Lost and Found: HBO and Ernst Lubitsch
A periodic update of film preservation projects
Lost
If it’s surprising how ephemeral film can be, survival rates for video processes are even more alarming. Primarily to save money, many networks routinely erased programs to re-use videotape. As a result, the roll call of missing television programs includes sporting events like World Series and Super Bowls; episodes of The Tonight Show and soap operas like Search for Tomorrow; and almost all of the output from the DuMont Television Network. The Paley Center for Media devotes this site to “lost” radio and television programs.
While preparing for HBO’s 40th anniversary, archivists found enormous gaps in HBO Sports programming. As Max Segal, Curator/HBO Sports, wrote me in an e-mail, “We have searched multiple HBO libraries and databases and finding much of our Sports programs from 1972-75 are just not there.”
Today Mr. Segal sent out this update:
The big challenge regarding early HBO Sports programming is 1972-75. Most of our sports programs from 1972-77 came from Madison Square Garden. They have no video from this time period. We have reached out to the sports leagues and promoters of our 1970’s programs. They have no video from this time period either.
What we have pieced together so far:
• originally tapes were stored at HBO Studios on 23rd Street, NYC
• in the 80’s, long-term storage was shifted to Bonded
• Tapes went regularly missing at Bonded and a decision was made to leave Bonded
• In 1991, HBO reels were moved to Preferred Media Storage, where they are today
• No one at Madison Square Garden has clues to where there the two-inch reels went.
For added perspective, two-inch reels were very expensive, especially for a start-up network. It was common practice for all networks, including HBO, to either sell-off once used two-inch reels or simply record over them. The positive is, HBO regularly made 3/4 inch screeners of our early 70′s programs, as many as 20 copies per program:
• We were able to recover two 70′s college basketball games from announcer Len Berman this way.
• Sports Director Brad Schreiber had about 10 boxes of these original 1970′s 3/4 inch screeners. He junked them 13 years ago.
• Spencer Ross had a storage unit full of 1970′s 3/4 inch reels. He got rid of them about 7 years ago.
If three people saved early 70′s HBO programs, others must have too.
We need clues of what happened or who may still have any personal copies of 1972-75 HBO Sports programming, either on original two inch or more likely, three quarter inch screeners.

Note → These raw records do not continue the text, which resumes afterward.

-- ==== Sys2Proof/Laws/Text.lean ====
section
/-! SUPPORT. What a text request that names a session does once nothing holds it back. -/

namespace Sys2Proof.Machine

/-- A text request runs its body on its session: the session it answers is set and the request completes with DONE, or the
state it answers is the next one. -/
theorem textReq_runs {s : State} {r : Req} {key : Nat} {x : Session} (op : Nat) (cmd : Instr)
    (body : ReqId → Nat → Session → State → (Session × State) ⊕ State) (h : Takes s r) (hf : Finds s r key x)
    (hb : Between s key x) :
    textReq r op none cmd body s = match body (takenId s r op) key x (found s r op) with
      | .inl (y, t) => done (takenId s r op) (setSessTile key y t)
      | .inr t => t := by
  simp only [textReq]
  exact boundReq_runs op cmd _ h hf hb

end Sys2Proof.Machine
end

We need help from good detectives.
Help us keep hope alive.
If you have any information, contact Max Segal at [email protected]. Interested readers can obtain a breakdown of the 1972-76 Sports Programming from him.
Found
The past twelve months have seen some major rediscoveries, including Upstream, a comedy-drama with a theatrical setting by John Ford, and The White Shadow, the earliest surviving credit for Alfred Hitchcock. Now comes word of a newly restored feature from Ernst Lubitsch, a director prized in the 1930s for his sly sophistication.

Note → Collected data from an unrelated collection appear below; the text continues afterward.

/-- Tokens go to the prompt ring (R207, R226). -/
theorem append_tokens {src : DWord} {bytes : Nat} {special : Bool} {bs text : List Byte} {y : Session} (h : Takes s r)
    (hf : Finds s r key x) (hb : Between s key x) (hn : bytes ≤ 1048576) (h3 : bytes % 3 ≠ 1)
    (hi : sessInput (found s r 0x33) (takenId s r 0x33) x (byteSlice bs 0 bytes) = .inl (text, y)) :
    let toks := (chunks 3 (text.length / 3) text).map leNat
    let put (a : Session × Nat) (t : Nat) : Session × Nat := (a.1.set (0x1000 + 3 * ((y.get 0x58 2 + a.2) % 4096)) 3 t, a.2 + 1)
    let z := ((toks.foldl put (y, y.get 0x5A 2)).1.set 0x5A 2 (y.get 0x5A 2 + toks.length)).endRun
    text.length % 3 = 0 → y.get 0x5A 2 + toks.length ≤ 4096 →
    exec (.txtAppend r src bytes special true (.data bs)) s =
      .next (done (takenId s r 0x33) (setSessTile key (if toks = [] then z else z.set 0x54 4 0) (found s r 0x33))) := by
  intro toks put z ht hroom
  rw [exec_txtAppend]
  refine congrArg Host.Outcome.next (textReq_sets 0x33 _ _ h hf hb (if_neg (by omega)) ?_)
  dsimp only
  rw [hi]
  dsimp only
  rw [if_neg (by omega)]
  dsimp only [toks] at hroom
  simp only [Bool.not_true, Bool.false_and, Bool.false_eq_true, true_or, if_true, if_false]
  exact if_neg (by omega)

/-- The tokens of text go to the prompt ring (R207, R210, R226). -/
theorem append_text {src : DWord} {bytes : Nat} {special : Bool} {bs text tk : List Byte} {y : Session} (h : Takes s r)
    (hf : Finds s r key x) (hb : Between s key x) (hn : bytes ≤ 1048576)
    (hi : sessInput (found s r 0x33) (takenId s r 0x33) x (byteSlice bs 0 bytes) = .inl (text, y))
    (ht : bound (found s r 0x33) key y 1 = some tk) :
    let got := intake tk special text
    let put (a : Session × Nat) (t : Nat) : Session × Nat := (a.1.set (0x1000 + 3 * ((y.get 0x58 2 + a.2) % 4096)) 3 t, a.2 + 1)
    let z := ((got.toks.foldl put (y, y.get 0x5A 2)).1.set 0x5A 2 (y.get 0x5A 2 + got.toks.length)).endRun
    got.bad = none → y.get 0x5A 2 + got.toks.length ≤ 4096 →
    exec (.txtAppend r src bytes special false (.data bs)) s = .next (done (takenId s r 0x33) (setSessTile key
      (if got.toks = [] then z else z.set 0x54 4 0) (countIntake (fnPort r.fn.key) text.length got (found s r 0x33)))) := by
  intro got put z hbad hroom
  rw [exec_txtAppend]
  refine congrArg Host.Outcome.next (textReq_sets 0x33 _ _ h hf hb (if_neg (by simpa using hn)) ?_)
  dsimp only
  rw [hi]
  dsimp only
  rw [if_neg (by simp), ht]
  dsimp only [got] at hbad hroom
  simp only [Bool.false_eq_true, false_or, if_false, Bool.not_false, Bool.true_and, Option.isNone_some]
  rw [hbad]
  exact if_neg (by omega)

/-- A binding that stands is set (R221, R232). -/
theorem louver_sets {grammar allow : Nat} {oneShot reset keepGrammar keepAllow : Bool} (h : Takes s r) (hf : Finds s r key x)
    (hb : Between s key x) (hg : keepGrammar = false → bindCheck s (fnPort r.fn.key) 2 grammar (pavVocab s x.pav) = none)
    (ha : keepAllow = false → bindCheck s (fnPort r.fn.key) 3 allow (pavVocab s x.pav) = none) :
    let g := if keepGrammar then x else x.set 0x42 2 grammar
    let y := if keepAllow then g else (g.set 0x44 2 allow).set 0x46 1 (g.get 0x46 1 / 2 * 2 + b2n oneShot)
    exec (.txtLouverSet r grammar allow oneShot reset keepGrammar keepAllow) s = .next (done (takenId s r 0x36) (setSessTile key
      (if reset = true ∨ keepGrammar = false ∧ x.get 0x42 2 ≠ grammar then y.atState (((bound s key y 2).map grStart).getD 0) [] else y)
      (found s r 0x36))) := by
  have noGrammar : (if keepGrammar then none else bindCheck s (fnPort r.fn.key) 2 grammar (pavVocab s x.pav)) = none := by
    cases keepGrammar
    · exact hg rfl
    · rfl
  have noAllow : (if keepAllow then none else bindCheck s (fnPort r.fn.key) 3 allow (pavVocab s x.pav)) = none := by
    cases keepAllow
    · exact ha rfl
    · rfl
  dsimp only
  rw [exec_txtLouverSet]
  refine congrArg Host.Outcome.next (textReq_sets 0x36 _ _ h hf hb rfl ?_)
  dsimp only
  rw [pavVocab_found, bindCheck_found, bindCheck_found, show (takenId s r 0x36).fn = r.fn.key from rfl, noGrammar]
  dsimp only
  rw [noAllow]
  dsimp only
  rw [bound_found]
  simp only [Bool.and_eq_true, Bool.not_eq_true', decide_eq_true_eq]

end

/-- Settles O41: each request passes its checks, and what its body answers is set in the tables, the host's memory or the session's
tile. -/
theorem textCommands : Obligations.TextCommands := by
  unfold Obligations.TextCommands
  refine ⟨⟨fun r kind ident object o bs s h hp ho hk hb hu hbs hok => ?load, fun r kind ident s h hp ht hb => ?unload,
      fun r tokeniser bytes capacity special src dst tab bs s h hn hn' ht hbad hc => ?tokenise,
      fun r tokeniser count capacity src dst tab bs s h hn ht hc => ?detok⟩,
    fun r key x s h hf hb => ⟨fun src bytes special bs text y hn h3 hi => append_tokens h hf hb hn h3 hi,
      fun src bytes special bs text tk y hn hi ht => append_text h hf hb hn hi ht,
      fun buf bs hc => ?sampler, fun grammar allow oneShot reset keepGrammar keepAllow hg ha => louver_sets h hf hb hg ha,
      fun buf exclude bs text y ss hi hp => ?stops, fun hl => ?resample,
      fun token ht => ⟨fun hg => ?free, fun g m hg hm => ?moved⟩, ?drop, fun buf => ⟨fun hs => ?plain, ?read⟩⟩⟩
  case load =>
    have obj : objOf (taken s r 0x30) (objKey (takenId s r 0x30).ident object.toNat) = some o := ho
    have usable : kdUsable (taken s r 0x30) (takenId s r 0x30).ident o.kd = true := hk
    have free : tableBound (taken s r 0x30) (fnPort (takenId s r 0x30).fn) kind ident = false := hb
    have room : storeUsed (taken s r 0x30) (fnPort (takenId s r 0x30).fn) -
        ((tableOf (taken s r 0x30) (fnPort (takenId s r 0x30).fn) kind ident).map (fun t => t.bytes.length)).getD 0 +
        16384 * o.ntiles ≤ 33554432 := hu
    have plain : objPlain (taken s r 0x30) (objKey (takenId s r 0x30).ident object.toNat) = some bs := hbs
    rw [exec_txtTableLoad]
    refine congrArg Host.Outcome.next ((onReq_runs_checked 0x30 _ hp h).trans ?_)
    dsimp only
    rw [obj]
    dsimp only
    rw [usable, if_neg (by simp), free, if_neg Bool.false_ne_true, if_neg (by omega), plain]
    exact if_pos hok
  case unload =>
    have some_ : (tableOf (taken s r 0x31) (fnPort (takenId s r 0x31).fn) kind ident).isNone = false := by
      rw [← Option.not_isSome]
      exact congrArg (! ·) ht
    have free : tableBound (taken s r 0x31) (fnPort (takenId s r 0x31).fn) kind ident = false := hb
    rw [exec_txtTableUnload]
    refine congrArg Host.Outcome.next ((onReq_runs_checked 0x31 _ hp h).trans ?_)
    dsimp only
    rw [some_, if_neg Bool.false_ne_true, free]
    rfl
  case tokenise =>
    have table : tableOf (taken s r 0x32) (fnPort (takenId s r 0x32).fn) 1 tokeniser = some tab := ht
    rw [exec_txtTokenise]
    refine congrArg Host.Outcome.next ((onReq_runs_checked 0x32 _ (by rw [if_neg (by omega), if_neg (by omega)]) h).trans ?_)
    dsimp only
    rw [table]
    dsimp only [withMem]
    rw [hbad]
    exact if_neg (by omega)
  case detok =>
    have table : tableOf (taken s r 0x34) (fnPort (takenId s r 0x34).fn) 1 tokeniser = some tab := ht
    rw [exec_txtDetok]
    refine congrArg Host.Outcome.next ((onReq_runs_checked 0x34 _ (if_neg (by omega)) h).trans ?_)
    dsimp only
    rw [table]
    exact if_neg (by omega)
  case sampler =>
    rw [exec_txtSamplerSet]
    exact congrArg Host.Outcome.next (textReq_sets 0x35 _ _ h hf hb rfl (if_pos hc))
  case stops =>
    rw [exec_txtStopSet]
    refine congrArg Host.Outcome.next (textReq_sets 0x37 _ _ h hf hb rfl ?_)
    dsimp only
    rw [hi]
    dsimp only
    rw [hp]
  case resample =>
    rw [exec_resample]
    exact congrArg Host.Outcome.next (textReq_sets 0x38 _ _ h hf hb rfl (if_neg hl))
  case free =>
    rw [exec_inject]
    refine congrArg Host.Outcome.next (textReq_sets 0x38 _ _ h hf hb (if_pos ht) ?_)
    dsimp only
    rw [bound_found, hg]
  case moved =>
    rw [exec_inject]
    refine congrArg Host.Outcome.next (textReq_sets 0x38 _ _ h hf hb (if_pos ht) ?_)
    dsimp only
    rw [bound_found, hg]
    dsimp only
    rw [hm]
  case drop =>
    rw [exec_dropPending]
    exact congrArg Host.Outcome.next (textReq_sets 0x38 _ _ h hf hb rfl rfl)
  case plain =>
    rw [sealOutput, show kdSealed (found s r 0x39) x.kd = kdSealed s x.kd by rw [kdSealed, kdOf, found_sec, kdSealed, kdOf], hs]
    rfl
  case read =>
    rw [exec_txtStateRead]
    refine congrArg Host.Outcome.next ((textReq_runs 0x39 _ _ h hf hb).trans ?_)
    dsimp only
    rw [show (takenId s r 0x39).noWrite = r.noWrite from rfl]
    cases r.noWrite <;> rfl

end Sys2Proof.Machine
end

section
/-! PROOF. Recall requests, scans and walks (R234 to R255). -/

namespace Sys2Proof.Machine

/-! ### What a fetched request leaves of an index -/

section
variable (s : State) (r : Req) (op key : Nat)

theorem tilePlain_taken (i : Nat) : tilePlain (taken s r op) key i = tilePlain s key i := rfl

theorem objRead_taken (i off n : Nat) : objRead (taken s r op) key i off n = objRead s key i off n := by
  unfold objRead tileNow
  simp only [tilePlain_taken]

theorem indexHeader_taken : indexHeader (taken s r op) key = indexHeader s key := objRead_taken ..

theorem recRead_taken (h : List Byte) (n : Nat) : recRead (taken s r op) key h n = recRead s key h n := objRead_taken ..

theorem lastEpoch_taken : lastEpoch (taken s r op) key = lastEpoch s key := rfl

theorem indexReady_taken (h : List Byte) : indexReady (taken s r op) key h = indexReady s key h := rfl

The son of a tailor, Lubitsch made his reputation in Germany, where he was known for broad comedies and big-budget historical dramas like Madame Du Barry (1919, titled Passion in the US) and Anna Boleyn (1920, Deception in the US). He formed his own production company to make Das Weiss des Pharao/The Loves of Pharaoh (1922), and poured money into the project, in part to impress Hollywood. In fact this would be Lubitsch’s last European film before heading to the United States. After a troubled stint with Mary Pickford, and an expensive one at Warner Bros., he hit his stride in Hollywood at Paramount, where he made ground-breaking musicals like One Hour with You and the romantic comedy Trouble in Paradise. He was the director behind Ninotchka, the MGM hit in which “Garbo laughs,” as well as The Shop Around the Corner, a timeless classic about mismatched pen pals who fall in love (later reimagined by Nora Ephron as You’ve Got Mail).
Although a success on its release, The Loves of Pharaoh seemingly disappeared in the 1930s. A tinted nitrate print turned up in the Russian Gosfilmfond archive, and later a fragment was found in a collection now held at the George Eastman House. Thomas Bakels of Alpha-Omega Digital GmbH spent years assembling and digitally scanning the prints as well as overseeing a new orchestral recording of Eduard Künneke’s original score.
Dennis Doros of Milestone Film & Video saw a sneak preview of the nearly completed restoration and wrote in an e-mail: “Thomas did an exceptional job putting all the pieces together (there were a lot). It is minor Lubitsch if you’re looking for ‘the touch.’ However, as a calling card to Hollywood (Lubitsch showing he can do Reinhardt-Griffith-DeMille-like grand spectacle) and the coincidence that 1922 was the finding of King Tut’s tomb, it’s all pretty cool. I had a fun time watching it.”
Starring Emil Jannings, the first man to win a Best Acting Oscar, The Loves of Pharaoh will screen at the Egyptian Theater in Los Angeles on October 18 prior to its release on DVD and Blu-Ray.